= Clinical pastoral education =

Clinical pastoral education is education to teach pastoral care, spiritual care, and chaplaincy to clergy and others. Classes of clinical pastoral education, called units, are experiential, typically taking place in healthcare and other settings where students interact with patients and clients as part of their training.

A "unit" of clinical pastoral education is 400 hours of a combination of a minimum 250 hours supervised clinical work and a minimum of 100 hours of theoretical education. The term clinical pastoral education is derived from the fact that the students' education is in a clinical setting and they are learning pastoral care/chaplaincy. Clinical pastoral education has been defined as "experienced-based theological education which promote(s) the integration of personal history, faith tradition, and the behavioral sciences in the practice of spiritual care.

Students learn in small groups with other students and a pastoral care educator, such as those credentialed by organizations including ICPT: The Standard for Spiritual Care and Education in the USA. The training includes a combination of group work, individual conversation, and time spent with patients and clients.

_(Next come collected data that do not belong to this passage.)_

/-- ICMP_LT_I (R175). -/
def execIcmpLtI (b a : BitVec 8) (d : BitVec 7) (s : State) : Out :=
  compareOp mxAB a b d (fun s l => (s.srcA a l).slt (s.srcB b l)) (fun _ _ => 0#5) s

/-- ICMP_LE_I (R175). -/
def execIcmpLeI (b a : BitVec 8) (d : BitVec 7) (s : State) : Out :=
  compareOp mxAB a b d (fun s l => (s.srcA a l).sle (s.srcB b l)) (fun _ _ => 0#5) s

/-- ICMP_LT_N (R175). -/
def execIcmpLtN (b a : BitVec 8) (d : BitVec 7) (s : State) : Out :=
  compareOp mxAB a b d (fun s l => (s.srcA a l).ult (s.srcB b l)) (fun _ _ => 0#5) s

/-- ICMP_LE_N (R175). -/
def execIcmpLeN (b a : BitVec 8) (d : BitVec 7) (s : State) : Out :=
  compareOp mxAB a b d (fun s l => (s.srcA a l).ule (s.srcB b l)) (fun _ _ => 0#5) s

/-- FCMP_EQ (R175). -/
def execFcmpEq (b a : BitVec 8) (d : BitVec 7) (s : State) : Out :=
  compareOp mxF a b d (fun s l => feq f32 (s.fa a l) (s.fb b l)) (fun s l => cmpFlags false (s.fa a l) (s.fb b l)) s

/-- FCMP_NE (R175). -/
def execFcmpNe (b a : BitVec 8) (d : BitVec 7) (s : State) : Out :=
  compareOp mxF a b d (fun s l => !feq f32 (s.fa a l) (s.fb b l)) (fun s l => cmpFlags false (s.fa a l) (s.fb b l)) s

/-- FCMP_LT (R175). -/
def execFcmpLt (b a : BitVec 8) (d : BitVec 7) (s : State) : Out :=
  compareOp mxF a b d (fun s l => flt f32 (s.fa a l) (s.fb b l)) (fun s l => cmpFlags true (s.fa a l) (s.fb b l)) s

/-- FCMP_LE (R175). -/
def execFcmpLe (b a : BitVec 8) (d : BitVec 7) (s : State) : Out :=
  compareOp mxF a b d (fun s l => fle f32 (s.fa a l) (s.fb b l)) (fun s l => cmpFlags true (s.fa a l) (s.fb b l)) s

/-- FCMP_UN (R175). -/
def execFcmpUn (b a : BitVec 8) (d : BitVec 7) (s : State) : Out :=
  compareOp mxF a b d (fun s l => funo f32 (s.fa a l) (s.fb b l)) (fun s l => cmpFlags false (s.fa a l) (s.fb b l)) s

/-! ## Conversions (R69, R90 to R92, R180) -/

/-- A conversion from a 32-bit source to a 32-bit result; `sign` is the sign bit of a float source. -/
def cvtOp (neg : Bool) (sign : Word) (a d : BitVec 8) (f : Word → FRes) (s : State) : Out :=
  floatSync (use1 { selA := true, negA := neg } a d) [a] d (fun s l => f (s.fsrcA sign a l)) s

/-- From a 64-bit source to a 32-bit result. -/
def cvtFrom64 (neg : Bool) (lit : Word → Dword) (a d : BitVec 8) (f : Dword → FRes) (s : State) : Out :=
  floatSync { rd := [.v a 2], wr := [.v d 1], modx := { selA := true, negA := neg } } [] d (fun s l => f (s.dsrcA lit a l)) s

/-- To a 64-bit result. -/
def cvtTo64 (u : Uses) (pops : List (BitVec 8)) (d : BitVec 8) (f : State → Nat → FRes) (s : State) : Out :=
  issue u s fun s =>
    withFlags s (fun l => (f s l).2) fun s' => syncResult64 pops d (fun l => BitVec.ofNat 64 (f s l).1) s'

/-- The uses of a conversion to 64 bits from 32, and from 64. -/
def use32to64 (neg : Bool) (a d : BitVec 8) : Uses := { rd := [.v a 1], wr := [.v d 2], modx := { selA := true, negA := neg } }
def use64to64 (a d : BitVec 8) : Uses := { rd := [.v a 2], wr := [.v d 2], modx := { selA := true } }

/-- An integer narrowed to `w` bits: its low bits, or clamped under SAT (R69, R92). -/
def narrow (isSigned : Bool) (w : Nat) (sat : Bool) (x : Word) : FRes :=
  let v : Int := if isSigned then x.toInt else x.toNat
  let lo : Int := if isSigned then -(2 ^ (w - 1) : Int) else 0
  let hi : Int := if isSigned then 2 ^ (w - 1) - 1 else 2 ^ w - 1
  let c := if sat then max lo (min hi v) else v
  let r := BitVec.ofInt w c
  ((if isSigned then r.signExtend 32 else r.setWidth 32 : Word).toNat, 0#5)

/-- The widening of a literal for i64 and for n64 (R43). -/
def litI64 (w : Word) : Dword := w.signExtend 64
def litN64 (w : Word) : Dword := w.setWidth 64

/-- CVT_F32_I32 (R69, Table 3.4). -/
def execCvtF32I32 (rm : BitVec 3) (a d : BitVec 8) (s : State) : Out :=
  cvtOp false 0#32 a d (fun x => intToF f32 rm.toNat x.toInt) s

/-- CVT_F32_N32 (R69, Table 3.4). -/
def execCvtF32N32 (rm : BitVec 3) (a d : BitVec 8) (s : State) : Out :=
  cvtOp false 0#32 a d (fun x => intToF f32 rm.toNat x.toNat) s

/-- CVT_I32_F32 (R92, Table 3.4). -/
def execCvtI32F32 (sat : BitVec 1) (rm : BitVec 3) (a d : BitVec 8) (s : State) : Out :=
  cvtOp true sign32 a d (fun x => fToInt f32 true 32 rm.toNat (sat == 1#1) x.toNat) s

/-- CVT_N32_F32 (R92, Table 3.4). -/
def execCvtN32F32 (sat : BitVec 1) (rm : BitVec 3) (a d : BitVec 8) (s : State) : Out :=
  cvtOp true sign32 a d (fun x => fToInt f32 false 32 rm.toNat (sat == 1#1) x.toNat) s

/-- CVT_F64_F32 (R90, Table 3.4). -/
def execCvtF64F32  (a d : BitVec 8) (s : State) : Out :=
  cvtTo64 (use32to64 true a d) [a] d (fun s l => fcvt f32 f64 0 false (s.fsrcA sign32 a l).toNat) s

/-- CVT_F32_F64 (R90, Table 3.4). -/
def execCvtF32F64 (sat : BitVec 1) (rm : BitVec 3) (a d : BitVec 8) (s : State) : Out :=
  cvtFrom64 true litF64 a d (fun x => fcvt f64 f32 rm.toNat (sat == 1#1) x.toNat) s

/-- CVT_F64_I32 (R90, Table 3.4). -/
def execCvtF64I32  (a d : BitVec 8) (s : State) : Out :=
  cvtTo64 (use32to64 false a d) [a] d (fun s l => intToF f64 0 (s.srcA a l).toInt) s

/-- CVT_F64_N32 (R90, Table 3.4). -/
def execCvtF64N32  (a d : BitVec 8) (s : State) : Out :=
  cvtTo64 (use32to64 false a d) [a] d (fun s l => intToF f64 0 (s.srcA a l).toNat) s

/-- CVT_I32_F64 (R92, Table 3.4). -/
def execCvtI32F64 (sat : BitVec 1) (rm : BitVec 3) (a d : BitVec 8) (s : State) : Out :=
  cvtFrom64 true litF64 a d (fun x => fToInt f64 true 32 rm.toNat (sat == 1#1) x.toNat) s

/-- CVT_N32_F64 (R92, Table 3.4). -/
def execCvtN32F64 (sat : BitVec 1) (rm : BitVec 3) (a d : BitVec 8) (s : State) : Out :=
  cvtFrom64 true litF64 a d (fun x => fToInt f64 false 32 rm.toNat (sat == 1#1) x.toNat) s

/-- CVT_F16_F32 (R90, Table 3.4). -/
def execCvtF16F32 (sat : BitVec 1) (rm : BitVec 3) (a d : BitVec 8) (s : State) : Out :=
  cvtOp true sign32 a d (fun x => fcvt f32 f16 rm.toNat (sat == 1#1) x.toNat) s

/-- CVT_F32_F16 (R90, Table 3.4). -/
def execCvtF32F16  (a d : BitVec 8) (s : State) : Out :=
  cvtOp true 0x8000#32 a d (fun x => fcvt f16 f32 0 false (x.toNat % 65536)) s

/-- CVT_BF16_F32 (R90, Table 3.4). -/
def execCvtBf16F32 (sat : BitVec 1) (rm : BitVec 3) (a d : BitVec 8) (s : State) : Out :=
  cvtOp true sign32 a d (fun x => fcvt f32 bf16 rm.toNat (sat == 1#1) x.toNat) s

/-- CVT_F32_BF16 (R90, Table 3.4). -/
def execCvtF32Bf16  (a d : BitVec 8) (s : State) : Out :=
  cvtOp true 0x8000#32 a d (fun x => fcvt bf16 f32 0 false (x.toNat % 65536)) s

/-- CVT_I64_F64 (R92, Table 3.4). -/
def execCvtI64F64 (sat : BitVec 1) (rm : BitVec 3) (a d : BitVec 8) (s : State) : Out :=
  cvtTo64 { use64to64 a d with modx := { selA := true, negA := true } } [] d
    (fun s l => fToInt f64 true 64 rm.toNat (sat == 1#1) (s.dsrcA litF64 a l).toNat) s

/-- CVT_N64_F64 (R92, Table 3.4). -/
def execCvtN64F64 (sat : BitVec 1) (rm : BitVec 3) (a d : BitVec 8) (s : State) : Out :=
  cvtTo64 { use64to64 a d with modx := { selA := true, negA := true } } [] d
    (fun s l => fToInt f64 false 64 rm.toNat (sat == 1#1) (s.dsrcA litF64 a l).toNat) s

/-- CVT_F64_I64 (R91, Table 3.4). -/
def execCvtF64I64 (rm : BitVec 3) (a d : BitVec 8) (s : State) : Out :=
  cvtTo64 (use64to64 a d) [] d (fun s l => intToF f64 rm.toNat (s.dsrcA litI64 a l).toInt) s

/-- CVT_F64_N64 (R91, Table 3.4). -/
def execCvtF64N64 (rm : BitVec 3) (a d : BitVec 8) (s : State) : Out :=
  cvtTo64 (use64to64 a d) [] d (fun s l => intToF f64 rm.toNat (s.dsrcA litN64 a l).toNat) s

/-- CVT_I16_I32 (R69, Table 3.4). -/
def execCvtI16I32 (sat : BitVec 1) (a d : BitVec 8) (s : State) : Out :=
  cvtOp false 0#32 a d (narrow true 16 (sat == 1#1)) s

/-- CVT_N16_N32 (R69, Table 3.4). -/
def execCvtN16N32 (sat : BitVec 1) (a d : BitVec 8) (s : State) : Out :=
  cvtOp false 0#32 a d (narrow false 16 (sat == 1#1)) s

/-- CVT_I8_I32 (R69, Table 3.4). -/
def execCvtI8I32 (sat : BitVec 1) (a d : BitVec 8) (s : State) : Out :=
  cvtOp false 0#32 a d (narrow true 8 (sat == 1#1)) s

/-- CVT_N8_N32 (R69, Table 3.4). -/
def execCvtN8N32 (sat : BitVec 1) (a d : BitVec 8) (s : State) : Out :=
  cvtOp false 0#32 a d (narrow false 8 (sat == 1#1)) s

/-- CVT_FP19_F32 (R90, Table 3.4). -/
def execCvtFp19F32 (sat : BitVec 1) (rm : BitVec 3) (a d : BitVec 8) (s : State) : Out :=
  cvtOp true sign32 a d (fun x =>
    let r := fcvt f32 fp19 rm.toNat (sat == 1#1) x.toNat
    (r.1 * 2 ^ 13, r.2)) s

/-- CVT_F32_FP19 (R69, Table 3.4). -/
def execCvtF32Fp19  (a d : BitVec 8) (s : State) : Out :=
  cvtOp true sign32 a d (fun x => fcvt fp19 f32 0 false (x.toNat / 2 ^ 13)) s

/-! ## The 16-bit float forms (R51) -/

/-- D := D op B in f32, RNE, in the 16-bit form. -/
def halfFloat (f : Nat → Nat → FRes) (b : BitVec 5) (d : BitVec 6) (s : State) : Out :=
  floatSync (use2 {} (dst6 d) (src5 b) (dst6 d)) [] (dst6 d)
    (fun s l => f (s.vsource (dst6 d) l).toNat (s.vsource (src5 b) l).toNat) s

/-- FADD_16 (R51, Table 2.8). -/
def execFadd16 (b : BitVec 5) (d : BitVec 6) (s : State) : Out := halfFloat (fadd f32 0) b d s

/-- FSUB_16 (R51, Table 2.8). -/
def execFsub16 (b : BitVec 5) (d : BitVec 6) (s : State) : Out := halfFloat (fsub f32 0) b d s

/-- FMUL_16 (R51, Table 2.8). -/
def execFmul16 (b : BitVec 5) (d : BitVec 6) (s : State) : Out := halfFloat (fmul f32 0) b d s

/-- FMIN_16 (R51, Table 2.8). -/
def execFmin16 (b : BitVec 5) (d : BitVec 6) (s : State) : Out := halfFloat (fminmax f32 false) b d s

/-- FMAX_16 (R51, Table 2.8). -/
def execFmax16 (b : BitVec 5) (d : BitVec 6) (s : State) : Out := halfFloat (fminmax f32 true) b d s

end Sys2Proof.Machine
end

Clinical pastoral education is the primary method of training hospital and hospice chaplains and spiritual care providers in the United States, Canada, Australia and New Zealand. It is both a multicultural and interfaith experience that uses real-life ministry encounters of students to improve the care provided by caregivers.

==Theory==
An underpinning theory of education that structures clinical pastoral education is the "Action-Reflection" mode of learning. Students typically compose "verbatims" of their pastoral care encounters in which they are invited to reflect upon what occurred and draw insight from these reflections that can be implemented in future pastoral care events.

==History==
Although the practice of spiritual care has a long tradition in Christianity and to some extent in other faith traditions, the systematic analysis of practice associated with clinical pastoral education had its beginnings in the early 20th century. In 1925, Richard Cabot, a physician and adjunct lecturer at the Harvard Divinity School, published an article in Survey Graphic suggesting that every candidate for ministry receive clinical training for pastoral work similar to the clinical training offered to medical students. In the 1930s, the Reverend Anton Boisen placed theological students at the Chicago Theological Seminary in supervised contact with patients in mental hospitals, a flagship program that later resulted in the forming of the Council for the Clinical Training of Theological Students, which eventually became the Association for Clinical Pastoral Education (ACPE).

==Accrediting bodies==

In the United States there are currently two organizations who were recognized by the United States Department of Education. ACPE: The Standard for Spiritual Care and Education (formerly known as The Association for Clinical Pastoral Education) was recognized as an accrediting agency for clinical pastoral education programs by the U.S. Department of Education. ACPE educators offer clinical pastoral education at more than 450 locations across the United States, many of which combine onsite and online learning opportunities. In 2024, ACPE chose to withdraw from the renewal process for Department of Education recognition. Clinical Pastoral Education International was accredited in August 2024 by the Distance Education Accrediting Commission, which is recognized by the U.S. Department of Education and the Council for Higher Education Accreditation. There are over two hundred and seventy accredited seminary graduate programs with the Association of Theological Schools in the United States and Canada (ATS) in which some provide specializations in clinical pastoral education.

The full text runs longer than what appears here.